I'm sure the same issue would arise if humans had other body parts that came in large quantities, but almost everything else is either 1 or 2 like the nose or eyes.


Counting fingers is how humans do it, not necessarily how AI does. On a five-fingered hand, fingers are more likely to have neighbors than not. Why wouldn't the default be infinite fingers?


People holding hands, people high-fiving, etc.


Yes, but if AI cannot solve the fingers problem, then can it reliably generate images of things which we have relatively few example images of? We have an enormous amount of images of hands.


it's exactly the reverse: the issues with generative AI isn't the data anymore, but the models that are not able to understand the data


Outside of the work to study and improve available technologies ("how far can we push a hammer"),

you do not draw an individual with anomalous hands because you have an ontological model in which "humans normally have five fingers per hand".

Knowing "how the world works" is the appropriate source for subsequent expression of a representation.

Somewhere in the architecture a world model should be formed.

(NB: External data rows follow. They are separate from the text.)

-- ==== Sys2Proof/Laws/Pass.lean ====
section
/-! SUPPORT. What the accesses, one pixel and one row fetch of a `DECODE` pass can do, each said once. -/

namespace Sys2Proof.Machine

/-- `PXC` holds every coordinate of a bank that exists (rule R26). -/
theorem pxc_of {b t y x : Nat} (hb : b < 2) (ht : t < 384) (hy : y < 8) (hx : x < 8) :
    (Pxc.of b t y x).b.toNat = b ∧ (Pxc.of b t y x).t.toNat = t ∧ (Pxc.of b t y x).y.toNat = y ∧
      (Pxc.of b t y x).x.toNat = x := by
  simp only [Pxc.of, BitVec.toNat_ofNat]
  omega

/-! The accesses, at whatever pixel `PXC` names. -/

theorem readLower_cases {s : State} (h : s.fault = false) :
    (∃ v, s.tileByte s.pxc.b.toNat s.pxc.rowOffset = some v ∧ readLower s = { s with lo := v }) ∨
    (s.tileByte s.pxc.b.toNat s.pxc.rowOffset = none ∧
      readLower s = faultedFrom .tilememErr (tileInfo s.pxc.b.toNat s.pxc.rowOffset) s) := by
  unfold readLower
  rw [raise_of_ok h]
  split
  · exact .inl ⟨_, ‹_›, rfl⟩
  · exact .inr ⟨‹_›, rfl⟩

theorem readUpper_cases {s : State} (h : s.fault = false) :
    (∃ v, s.tileByte s.pxc.b.toNat (s.pxc.rowOffset + 1) = some v ∧ readUpper s = { s with up := v }) ∨
    (s.tileByte s.pxc.b.toNat (s.pxc.rowOffset + 1) = none ∧
      readUpper s = faultedFrom .tilememErr (tileInfo s.pxc.b.toNat (s.pxc.rowOffset + 1)) s) := by
  unfold readUpper
  rw [raise_of_ok h]
  split
  · exact .inl ⟨_, ‹_›, rfl⟩
  · exact .inr ⟨‹_›, rfl⟩

theorem resolvePixel_cases {s : State} (h : s.fault = false) :
    (∃ c, s.resolve s.selr (colourIndex s.lo s.up s.pxc.x.toNat) = some c ∧
      resolvePixel s = { s with idx := colourIndex s.lo s.up s.pxc.x.toNat, col := opaqueColour c }) ∨
    (s.resolve s.selr (colourIndex s.lo s.up s.pxc.x.toNat) = none ∧
      resolvePixel s =
        faultedFrom .badColor s.pxc.info { s with idx := colourIndex s.lo s.up s.pxc.x.toNat }) := by
  unfold resolvePixel
  simp only
  rw [raise_of_ok (s := { s with idx := colourIndex s.lo s.up s.pxc.x.toNat }) h]
  split
  · exact .inl ⟨_, ‹_›, rfl⟩
  · exact .inr ⟨‹_›, rfl⟩

/-- The state in which a pixel's checks are made: `PXC`, `IDX` and `COL` are latched. -/
abbrev pixelLatched (b t y x : Nat) (c : Rgb) (s : State) : State :=
  { s with pxc := Pxc.of b t y x, idx := colourIndex s.lo s.up x, col := opaqueColour c }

This will be big for FPGAs - adders are extremely cheap compared to multipliers and other DSP blocks.


Multipliers for eg 8 bit or 4 bit floating point values should also be pretty cheap? (I assume multipliers have a cost that grows quadratically with the number of bits?)


You use DSPs for that. Effinix has direct bfloat16 support in their FPGAs. The real game changer is using the carry chain with your LUT based adders. Assuming 16 LUTs, you could be getting 11 teraops out of a Ti180 using a few watts. Of course that is just a theoretical number though but I could imagine using four FPGAs for speech recognition and synthesis and vision based LLMs operating in real time.